I might be able to forgive his infidelity but I'd definitely divorce him for so blatantly insulting my intelligence.
_Posted via Mobile Device_


----------



## Numb in Ohio (Oct 31, 2011)

Yeah, and since I got in his a>> yesterday, he says he is having heart palpitations today,,, (guilty conscience)??

Still trying to get in touch with OWH,,, but no luck so far.


----------



## Tover26 (Oct 29, 2011)

Why do people do this? When was the last time you met someone, anyone, and formed a friendship based on sexual orientation? 

Hey mom, look I sought out and made friends with a lesbian!
Hey dad, look I sought out and made friends with an electrician! 
Hey spouse, look I sought out and made friends with Dr. Phil!

Who the f*** cares? I find it disturbing that the most reassuring thing someone can say is, "Don't worry I've checked their sexual orientation and guess what? Hot as she is, she's a lesbian! Yeah! I know! It's ALL we talk about?" My wife just got caught having an affair with a lesbian... weeeee. Guess what? It feels as equally bad as if she had been caught having an affair with a man, errr, heterosexual man. Maybe I should append my sexual orientation to all my email signatures at work and when signing docs, like for a car loan - Me, heterosexual... don't worry, you can let me buy a car, I'm straight.
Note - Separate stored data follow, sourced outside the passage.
-- ==== Sys2Proof/Machine/Ops.lean ====
section
/-! DEFINITION. The operations every family shares: device time, byte memory in its canonical form, the fields of lists of
parts, and what the A9 sends out. -/

namespace Sys2Proof.Machine

/-! ### Time (units of 1/3 ns) -/

/-- A number of nanoseconds in units of 1/3 ns. -/
def ns (n : Nat) : Nat := 3 * n
/-- Microseconds in units of 1/3 ns. -/
def us (n : Nat) : Nat := 3000 * n
/-- Milliseconds in units of 1/3 ns. -/
def ms (n : Nat) : Nat := 3000000 * n
/-- Seconds in units of 1/3 ns. -/
def sec (n : Nat) : Nat := 3000000000 * n
/-- Hours in units of 1/3 ns. -/
def hours (n : Nat) : Nat := 3600 * sec n

/-- The frame period P at a frame rate (R18): 16,666.667 µs at 60 Hz, 8,333.333 µs at 120 Hz. -/
def framePeriod (rate : Nat) : Nat := if rate = 120 then 25000000 else 50000000
/-- The frame blank B, 100 µs (R18). -/
def blankTime : Nat := us 100
/-- The write guard G, 50 µs (R18). -/
def guardTime : Nat := us 50
/-- The sub-frame period S = (P − B) / 4 (R249). -/
def subPeriod (rate : Nat) : Nat := (framePeriod rate - blankTime) / 4

/-- Frame period in force. -/
def State.period (s : State) : Nat := framePeriod s.clock.rate

/-- Device time in whole nanoseconds. -/
def State.nowNs (s : State) : Nat := s.clock.dev / 3

/-- An instant lies at least `d` units back (DESIGN CHOICE, log entry 12). -/
def State.since (s : State) (t d : Nat) : Bool := t + d ≤ s.clock.up

/-- Sends something out of the A9 (DESIGN CHOICE, log entry 19). -/
def State.emit (s : State) (o : Out) : State := { s with out := s.out ++ [o] }

/-! ### Byte memory (R336, R447): a list of cells, addresses rising, no entry equal to 0 -/

/-- The byte at an address; an unlisted address reads 0 (DESIGN CHOICE, log entry 9). -/
def Mem.read : List Host.Cell → Nat → Byte
  | [], _ => 0
  | (k, v) :: m, a => if k = a then v else Mem.read m a

/-- Writes one byte, keeping the form: writing 0 removes the entry (DESIGN CHOICE, log entry 9). -/
def Mem.write : List Host.Cell → Nat → Byte → List Host.Cell
  | [], a, b => if b = 0 then [] else [(a, b)]
  | (k, v) :: m, a, b =>
    if a < k then (if b = 0 then (k, v) :: m else (a, b) :: (k, v) :: m)
    else if a = k then (if b = 0 then m else (a, b) :: m)
    else (k, v) :: Mem.write m a b

/-- Writes bytes from an address upward. -/
def Mem.writes (m : List Host.Cell) (a : Nat) : List Byte → List Host.Cell
  | [] => m
  | b :: bs => Mem.writes (Mem.write m a b) (a + 1) bs

/-- Reads `n` bytes from an address. -/
def Mem.reads (m : List Host.Cell) (a n : Nat) : List Byte := (List.range n).map fun i => Mem.read m (a + i)

/-- Clears every byte of a span to 0. -/
def Mem.clear (m : List Host.Cell) (lo hi : Nat) : List Host.Cell := m.filter fun c => c.1 < lo || hi ≤ c.1

/-- Every address of the memory lies above `lo` (or `lo` is none), addresses rise and no entry is 0. -/
def Mem.wfFrom : Option Nat → List Host.Cell → Bool
  | _, [] => true
  | lo, (k, v) :: m => (match lo with | none => true | some l => decide (l < k)) && decide (v ≠ 0) && Mem.wfFrom (some k) m

/-- The canonical form (DESIGN CHOICE, log entry 9). -/
def Memory.wf (m : List Host.Cell) : Bool := Mem.wfFrom none m

/-! ### Lists of parts -/

/-- `n`-th entry changed; a list too short stays as it is. -/
def upd {α : Type} (l : List α) (n : Nat) (f : α → α) : List α := l.modify n f

/-- The value stored for a key, or a default. -/
def lookupD {α : Type} (l : List (Nat × α)) (k : Nat) (d : α) : α :=
  match l with
  | [] => d
  | (k', v) :: m => if k' = k then v else lookupD m k d

/-- Stores a value for a key, the keys rising. -/
def insertKey {α : Type} (l : List (Nat × α)) (k : Nat) (v : α) : List (Nat × α) :=
  match l with
  | [] => [(k, v)]
  | (k', v') :: m => if k < k' then (k, v) :: (k', v') :: m else if k = k' then (k, v) :: m else (k', v') :: insertKey m k v

/-- Removes a key. -/
def removeKey {α : Type} (l : List (Nat × α)) (k : Nat) : List (Nat × α) := l.filter fun e => e.1 != k

/-- An element added once. -/
def addOnce (l : List Nat) (n : Nat) : List Nat := if l.contains n then l else l ++ [n]
/-- Numbers put at the end of a list, each once. -/
def addAll (l : List Nat) (ns : List Nat) : List Nat := ns.foldl addOnce l

/-- The numbers from `lo` below `hi`. -/
def span (lo hi : Nat) : List Nat := (List.range (hi - lo)).map (lo + ·)

/-- Runs an action for each number of a list. -/
def forEach (l : List Nat) (s : State) (f : Nat → State → State) : State := l.foldl (fun s n => f n s) s

def State.mbx (s : State) (n : Nat) : Mailbox := s.mailboxes.getD n {}
def State.updMbx (s : State) (n : Nat) (f : Mailbox → Mailbox) : State := { s with mailboxes := upd s.mailboxes n f }
def State.ring (s : State) (r : Nat) : Ring := s.rings.getD r {}
def State.updRing (s : State) (r : Nat) (f : Ring → Ring) : State := { s with rings := upd s.rings r f }
def State.stand (s : State) (n : Nat) : Stand := s.stands.getD n {}
def State.updStand (s : State) (n : Nat) (f : Stand → Stand) : State := { s with stands := upd s.stands n f }
def State.link (s : State) (n : Nat) : Link := s.links.getD n {}
def State.updLink (s : State) (n : Nat) (f : Link → Link) : State := { s with links := upd s.links n f }
def State.port (s : State) (n : Nat) : Port := s.chain.ports.getD n {}
def State.updPort (s : State) (n : Nat) (f : Port → Port) : State :=
  { s with chain := { s.chain with ports := upd s.chain.ports n f } }

/-- The port is up and not dead. -/
def Port.up (p : Port) : Bool := p.state == 2 || p.state == 3

/-- The port carries frames: up, or dead with its lanes up again (R369). -/
def Port.carries (p : Port) : Bool := p.up || (p.state == 4 && p.lanes != 0)

/-- The port is up but for a recovery of its lanes (R312), which holds its frames back and leaves the sideband pairs alone. -/
def Port.joined (p : Port) : Bool := p.up || (p.state == 1 && p.fr.recovering.isSome)

/-- A packet joins the stream that the frames of a port carry (R313, R367): byte 1 of its header is reserved, `body` is what follows the header. -/
def State.portStream (s : State) (p kind : Nat) (body : List Byte) : State :=
  s.updPort p fun q =>
    if q.carries || q.joined then { q with fr := { q.fr with stream := q.fr.stream ++ packetBytes kind (0 :: body) } } else q

/-- A packet is sent on a skyline port. -/
def State.sendPort (s : State) (p kind : Nat) (body : List Byte) : State := (s.emit (.portSend p kind body)).portStream p kind body

def State.stream (s : State) (n : Nat) : Option SceneStream := s.ingest.streams.getD n none
def State.setStream (s : State) (n : Nat) (v : Option SceneStream) : State :=
  { s with ingest := { s.ingest with streams := upd s.ingest.streams n fun _ => v } }
def State.updStream (s : State) (n : Nat) (f : SceneStream → SceneStream) : State :=
  { s with ingest := { s.ingest with streams := upd s.ingest.streams n (Option.map f) } }
def State.queue (s : State) (n : Nat) : Queue := s.ingest.queues.getD n {}
def State.updQueue (s : State) (n : Nat) (f : Queue → Queue) : State :=
  { s with ingest := { s.ingest with queues := upd s.ingest.queues n f } }
def State.complex (s : State) (d : Nat) : Complex := s.bellows.complexes.getD d {}
def State.updComplex (s : State) (d : Nat) (f : Complex → Complex) : State :=
  { s with bellows := { s.bellows with complexes := upd s.bellows.complexes d f } }
def State.standCfg (s : State) (n : Nat) : StandCfg := s.settings.stands.getD n {}

/-- Indices of the stands of the stand map in force that lie on a link. -/
def Settings.standsOn (c : Settings) (link : Nat) : List Nat :=
  (List.range c.stands.length).filter fun i => (c.stands.getD i {}).link == link

/-- Links the stand map uses, rising. -/
def Settings.linksUsed (c : Settings) : List Nat := (List.range 16).filter fun l => (c.standsOn l).length != 0

/-- A stand's position among the stands of its link, 0 to 7 (R313). -/
def Settings.position (c : Settings) (i : Nat) : Nat :=
  ((c.standsOn (c.stands.getD i {}).link).filter (· < i)).length

/-- The compute die of a stand link (R17): links 0 to 7 West, 8 to 15 East. -/
def dieOfLink (l : Nat) : Nat := if l < 8 then 0 else 1

/-- The die of a stand of the map in force. -/
def State.dieOfStand (s : State) (i : Nat) : Nat := dieOfLink (s.standCfg i).link

/-- Bellows latches bits of BLW_LATCH (R60); the instant is kept for a write in the same cycle (R9). -/
def State.latch (s : State) (bits : BitVec 32) : State :=
  let old := if s.bellows.latchSet.1 = s.clock.up then s.bellows.latchSet.2 else 0
  { s with bellows := { s.bellows with latch := s.bellows.latch ||| bits, latchSet := (s.clock.up, old ||| bits) } }

/-! ### Free values: what the spec leaves open -/

/-- Takes the next free value (DESIGN CHOICE, log entry 11). -/
def State.drawFree (s : State) : Nat × State :=
  (s.security.free, { s with security := { s.security with free := s.security.free + 1 } })

/-! ### Modes -/

/-- The operating modes (R49, R92). -/
def isPlay (m : Nat) : Bool := m == 2 || m == 3 || m == 4

/-- Display modes (R92): the modes that scan the wall out. -/
def isDisplay (m : Nat) : Bool := 2 ≤ m && m ≤ 7

/-- The host can be reached: the function is in D0 and its link is up (R29, R498). -/
def State.hostReach (s : State) : Bool := !s.pcie.d3hot && !s.pcie.perst && !s.modes.rst

/-- Firmware serves mailboxes: a complex holds the chanter role (GLB_STATUS.FW_UP, R49). -/
def State.fwUp (s : State) : Bool := s.modes.standby && s.bellows.role.isSome

/-- The chanter makes progress (R64). -/
def State.serves (s : State) : Bool :=
  s.fwUp && (match s.bellows.role with | none => false | some d => !(s.complex d).stopped)

/-- The other complex. -/
def otherDie (d : Nat) : Nat := 1 - d

/-- A region is retired (R412). -/
def State.regionRetired (s : State) (kind unit : Nat) : Bool :=
  s.faults.regions.any fun r => r.kind == kind && r.unit == unit && r.state == 3

/-- A region is out of service: isolated, fenced or retired (R408, R412). -/
def State.regionOut (s : State) (kind unit : Nat) : Bool :=
  s.faults.regions.any fun r => r.kind == kind && r.unit == unit && (r.out || r.state == 3)

/-- Chain address of this A9 (R365, R366): configured, else 1 at the root, else provisional (DEDUCED, log entry 64). -/
def State.ownAddress (s : State) : Nat :=
  if s.settings.chainAddr ≠ 0 then s.settings.chainAddr else if s.settings.chainRoot then 1 else s.chain.provisional

end Sys2Proof.Machine
end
Why does it matter so much? <rhetorical> It doesn't... what your husband should have said were he being honest is "I understand you're a bit concerned, she's a friend from HS going through a rough time in her marriage. How can I reassure you that there's nothing going on here?" Besides being a human and reassuring thing to say, it's honest and opens the door to discussion and resolution. Tossing sexual orientation out there as the very thing is, to me, classic distraction and it seems to occur with more and more things these days.


----------



## Numb in Ohio (Oct 31, 2011)

I think he threw it out there thinking it would make me say " oh, then by all means keep talking to her.,, since she is lesbian then I know there is no affair and maybe you can help work out her "fake marriage"............ :smthumbup: 

He wouldn't lie to me would he???


----------



## Bartimaus (Oct 15, 2011)

That one was used on me too.
My wife told me of a guy she worked with at a motel (of all places) that she said was gay. And of course there were other guys that she worked with that were straight.
I started seeing red flags because of her behavior change and went in the place and happened to get off the elevator just as he was walking by. He immediately (without me saying a word) took off running for the stairwell and almost flew down the stairs at 90 MPH. I didn't confront him but because of other reasons and red flags I asked her to quit the job and she did.
On Facebook I requested friendship from her supervisor when she worked there and he has refused friendship with me.


----------



## Onedery (Sep 22, 2011)

Anybody can be a "lesbian". I harbor a lot of lesbian tendencies, myself, bur I'm a man whose lousy ex wife cheated on him with several "homosexual" guys and she and your husband are both liars.


----------



## michzz (Jun 6, 2008)

He could be friends with her and trying to get her to switch teams.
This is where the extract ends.